The three speak reverently of George Miller and his Mad Max quadrilogy, which they caught in theaters in the middle of the Turbo Kid tour. “What’s fantastic is that George Miller directs like a 25-year-old,” says Yoann-Karl. “I love that he went into a meeting saying, ‘I want a guy that is blind strapped to a vehicle made of amp speakers with a guitar—but the guitar is also a flamethrower’—and everybody went, ‘Yeah, sure! No problem!’”
“It’s what movies should be,” he marvels. “Complete freedom. He just went for it, and that’s why it works. The Doof Warrior is cinema.”
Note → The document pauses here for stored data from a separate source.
-- ==== Sys2Proof/Machine/Fxu.lean ====
section
/-! DEFINITION. The functions of the FXU family (R170): exact and special cases as given, FSQRT correctly rounded, and
every other result any FP32 value within its bound, chosen by a constant without a body. -/

namespace Sys2Proof.Machine

/-- 2π in units of 2^−400, rounded down. -/
def twoPi : Nat := 16224754493461942477724542702601789038322303200358530407182382075230461810747980997491046721853633630855133559454655152472
/-- ln 2 in units of 2^−300, rounded down. -/
def ln2 : Nat := 1411965743695424507508857192728570223734551239724995589061361292466257174357546532574725854

/-- Integer square root, by bits from a weight down. -/
def isqrtFrom : Nat → Nat → Nat → Nat
  | 0, _, r => r
  | b + 1, n, r =>
    let c := r + 2 ^ b
    isqrtFrom b n (if c * c ≤ n then c else r)
/-- Integer square root of a number below 2^520. -/
def isqrt (n : Nat) : Nat := isqrtFrom 260 n 0
/-- A positive value with a sticky bit below it: n × 2^e, plus less than one unit where not exact. -/
def sticky (n : Nat) (e : Int) (exact : Bool) : FV :=
  bif exact then .fin false n e else .fin false (2 * n + 1) (e - 1)
/-- The square root of m × 2^e. -/
def sqrtV (m : Nat) (e : Int) : FV :=
  let (m, e) := if e % 2 = 1 then (2 * m, e - 1) else (m, e)
  let n := m * 2 ^ 200
  let r := isqrt n
  sticky r (e / 2 - 100) (r * r == n)
/-- 1 ÷ √(m × 2^e), within 2^−150 of its value, relatively. -/
def rsqrtV (m : Nat) (e : Int) : FV :=
  let (m, e) := if e % 2 = 1 then (2 * m, e - 1) else (m, e)
  sticky (isqrt (2 ^ 400 / m)) (-(e / 2) - 200) false
/-- 1 ÷ (m × 2^e). -/
def rcpV (m : Nat) (e : Int) : FV := sticky (2 ^ 200 / m) (-e - 200) (2 ^ 200 % m == 0)

/-- exp of t ÷ 2^300 by its series, in units of 2^−300: terms k to k + fuel. -/
def expSum : Nat → Nat → Nat → Nat → Nat
  | 0, _, _, _ => 0
  | f + 1, k, t, term => term + expSum f (k + 1) t (term * t / 2 ^ 300 / (k + 1))
/-- 2^x for a finite x between −160 and 128, within 2^−280 of its value, relatively. -/
def exp2V (x : FV) : FV :=
  match x with
  | .fin n m e =>
    let v : Int := signed n (cut m e (-300)).t
    let k := v / (2 ^ 300 : Nat)
    let f := (v % (2 ^ 300 : Nat)).toNat
    .fin false (expSum 70 0 (f * ln2 / 2 ^ 300) (2 ^ 300)) (k - 300)
  | x => x
/-- Fraction bits of log2 of y ÷ 2^400, for y from 2^400 to 2^401, most significant first. -/
def logBits : Nat → Nat → Nat → Nat
  | 0, _, acc => acc
  | f + 1, y, acc =>
    let z := y * y / 2 ^ 400
    if 2 ^ 401 ≤ z then logBits f (z / 2) (2 * acc + 1) else logBits f z (2 * acc)
/-- log2 of m × 2^e, within 2^−175. -/
def log2V (m : Nat) (e : Int) : FV :=
  let k := flog2 m e
  let y := (cut m 0 ((Nat.log2 m : Int) - 400)).t
  let v : Int := k * (2 ^ 180 : Nat) + (logBits 180 y 0 : Nat)
  .fin (decide (v < 0)) v.natAbs (-180)
/-- The series of sine or cosine at r ÷ 2^200: the term, then those two powers on with the sign inverted. -/
def trigSum : Nat → Nat → Nat → Int → Int
  | 0, _, _, _ => 0
  | f + 1, k, r2, term => term + trigSum f (k + 2) r2 (-(term * r2 / (2 ^ 200 : Nat) / (((k + 1) * (k + 2) : Nat) : Int)))
/-- sin or cos of a finite x, within 2^−185, its argument reduced exactly. -/
def trigV (x : FV) (cosine : Bool) : FV :=
  match x with
  | .fin n m e =>
    let r : Nat := (cut m e (-400)).t % twoPi / 2 ^ 200
    let r2 := r * r / 2 ^ 200
    let y := bif cosine then trigSum 60 0 r2 (2 ^ 200 : Nat) else trigSum 60 1 r2 r
    .fin (xor (decide (y < 0)) (n && !cosine)) y.natAbs (-200)
  | x => x

/-- v is surely within a × 2^c of a value known to within 2^d as p. -/
def within (v p : FV) (a : Nat) (c d : Int) : Bool :=
  match v, p with
  | .fin n m e, .fin k l f =>
    let q := min (min e f) (min c d)
    decide ((signed n (scaleTo m e q) - signed k (scaleTo l f q)).natAbs + scaleTo 1 d q ≤ scaleTo a c q)
  | _, _ => false
/-- Exponent of the ulp of the exact result p rounded to FP32. -/
def ulpExp (p : FV) : Int :=
  match p with
  | .fin _ m e =>
    if m = 0 then -149 else
    let q := max (flog2 m e) (-126) - 23
    let k := (cut m e q).pick false .rne 0
    min 104 (max (if k = 0 then q else flog2 k q - 23) (-149))
  | _ => -149
/-- The value of a candidate result; an infinity counts as ±2^128 where the bound is in ulp. -/
def candidate (c : Word) (ulps : Bool) : FV :=
  match fp32 c with
  | .inf s => bif ulps then .fin s 1 128 else .inf s
  | .nan s => .nan s
  | .fin s m e => .fin s m e
/-- A candidate lies within n ulp of a value known to within 2^d (R170). -/
def inUlps (p : FV) (n : Nat) (d : Int) (c : Word) : Bool := within (candidate c true) p n (ulpExp p) d
/-- A candidate lies within 2^b of a value known to within 2^d (R170). -/
def inAbs (p : FV) (b d : Int) (c : Word) : Bool := within (candidate c false) p 1 b d
/-- A candidate lies within 2^k of ±1 ÷ (m × 2^e), exactly. -/
def inRcp (n : Bool) (m : Nat) (e k : Int) (c : Word) : Bool :=
  match candidate c true with
  | .fin s l f =>
    let q := min 0 (min (e + f) (e + k))
    decide ((signed s (scaleTo (l * m) (e + f) q) - signed n (scaleTo 1 0 q)).natAbs ≤ scaleTo m (e + k) q)
  | _ => false
/-- A candidate lies within 2^k of 1 ÷ √(m × 2^e), exactly: the squares of both ends enclose the radicand's inverse. -/
def inRsq (m : Nat) (e k : Int) (c : Word) : Bool :=
  match candidate c true with
  | .fin s l f =>
    let q := min f k
    let v := signed s (scaleTo l f q)
    let u : Int := scaleTo 1 k q
    let r := min 0 (2 * q + e)
    let sq := fun (x : Int) => scaleTo (x.natAbs * x.natAbs * m) (2 * q + e) r
    (decide (v - u ≤ 0) || decide (sq (v - u) ≤ scaleTo 1 0 r)) && decide (0 < v + u) && decide (scaleTo 1 0 r ≤ sq (v + u))
  | _ => false
/-- Flags of an inexact result (R170). -/
def fxuFlags (r : Word) : FFlags :=
  fNX ||| flagIf (r.extractLsb' 0 31 == 0x7F800000#31) fOF ||| flagIf (r.extractLsb' 23 8 == 0#8) fUF
/-- The result of an inexact case with exact value p: the revision's choice where it lies within the bound (R170). -/
def fxuPick (minor : Nat) (a : Word) (p : FV) (ok : Word → Bool) : Word × FFlags :=
  let c := Config.fxu minor a
  let r := bif ok c then c else (toFp32 p .rne).1
  (r, fxuFlags r)

/-- The canonical NaN with NV. -/
def fxuInvalid : Word × FFlags := (0x7FC00000#32, fNV)
/-- An infinity. -/
def fpInf (neg : Bool) : Word := bif neg then 0xFF800000#32 else 0x7F800000#32
/-- m is a power of two. -/
def isPow2 (m : Nat) : Bool := m == 2 ^ Nat.log2 m
/-- FRCP. -/
def frcpV (a : Word) : Word × FFlags :=
  match fp32 a with
  | .nan s => (0x7FC00000#32, flagIf s fNV)
  | .inf n => (bif n then 0x80000000#32 else 0#32, 0#5)
  | .fin n m e =>
    if m = 0 then (fpInf n, fDZ)
    else if isPow2 m then toFp32 (.fin n 1 (-(flog2 m e))) .rne
    else
      let p := match rcpV m e with
        | .fin _ x f => .fin n x f
        | x => x
      fxuPick 0 a p (inRcp n m e (ulpExp p))
/-- FRSQ. -/
def frsqV (a : Word) : Word × FFlags :=
  match fp32 a with
  | .nan s => (0x7FC00000#32, flagIf s fNV)
  | .inf n => bif n then fxuInvalid else (0#32, 0#5)
  | .fin n m e =>
    if m = 0 then (fpInf n, fDZ)
    else if n then fxuInvalid
    else if isPow2 m && flog2 m e % 2 == 0 then toFp32 (.fin false 1 (-(flog2 m e / 2))) .rne
    else fxuPick 1 a (rsqrtV m e) (inRsq m e (ulpExp (rsqrtV m e)))
/-- FSQRT, correctly rounded. -/
def fsqrtV (a : Word) (mode : RMode) : Word × FFlags :=
  match fp32 a with
  | .nan s => (0x7FC00000#32, flagIf s fNV)
  | .inf n => bif n then fxuInvalid else (a, 0#5)
  | .fin n m e =>
    if m = 0 then (a, 0#5)
    else if n then fxuInvalid
    else toFp32 (sqrtV m e) mode
/-- A finite value is an integer. -/
def isIntegral (m : Nat) (e : Int) : Bool := (cut m e 0).rem == 0
/-- FEXP2. -/
def fexp2V (a : Word) : Word × FFlags :=
  match fp32 a with
  | .nan s => (0x7FC00000#32, flagIf s fNV)
  | .inf n => (bif n then 0#32 else a, 0#5)
  | .fin n m e =>
    let k : Int := signed n (cut m e 0).t
    if !n && decide (128 ≤ k) then (fpInf false, fOF ||| fNX)
    else if isIntegral m e && decide (-149 ≤ k) then toFp32 (.fin false 1 k) .rne
    else if k < -155 then fxuPick 3 a (.fin false 1 (-200)) (inUlps (.fin false 1 (-200)) 2 (-300))
    else
      let p := exp2V (.fin n m e)
      fxuPick 3 a p (inUlps p 2 (ulpExp p - 200))
/-- FLOG2: 2 ulp outside [0.5, 2], 2^−22 inside. -/
def flog2V (a : Word) : Word × FFlags :=
  match fp32 a with
  | .nan s => (0x7FC00000#32, flagIf s fNV)
  | .inf n => bif n then fxuInvalid else (a, 0#5)
  | .fin n m e =>
    if m = 0 then (fpInf true, fDZ)
    else if n then fxuInvalid
    else if isPow2 m then toFp32 (FV.ofInt (flog2 m e)) .rne
    else if flog2 m e = 0 ∨ flog2 m e = -1 then fxuPick 4 a (log2V m e) (inAbs (log2V m e) (-22) (-170))
    else fxuPick 4 a (log2V m e) (inUlps (log2V m e) 2 (-170))
/-- FSIN and FCOS. -/
def ftrigV (a : Word) (cosine : Bool) : Word × FFlags :=
  match fp32 a with
  | .nan s => (0x7FC00000#32, flagIf s fNV)
  | .inf _ => fxuInvalid
  | .fin n m e =>
    if m = 0 then (bif cosine then 0x3F800000#32 else a, 0#5)
    else
      let p := trigV (.fin n m e) cosine
      fxuPick (bif cosine then 6 else 5) a p (inAbs p (-21) (-180))

end Sys2Proof.Machine
end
The “for genre nerds, by genre nerds” mentality of embracing DIY limitations and expansive B-movie pastiche only lends Turbo Kid a charm that bigger, more cynical movies could never pull off. RKSS’s geek cred has earned them a spot within a growing genre film subculture that gathers at festivals like Sundance and Toronto, Austin’s Fantastic Fest, Sitges in Spain, and Fantasia, where loyal cult cinema devotees can appreciate the lovingly retro aesthetic.
“Those movies remind me of when I was a kid playing in my sandbox grabbing Ninja Turtles, GI Joes, and BraveStarr action figures, creating battle scenes in sand castles with all these different characters mashed together,” says Eisener. “Punks and metalheads and futuristic robots—it’s this whole mishmash, as if you dumped out a kid’s toy box and made a movie with it.”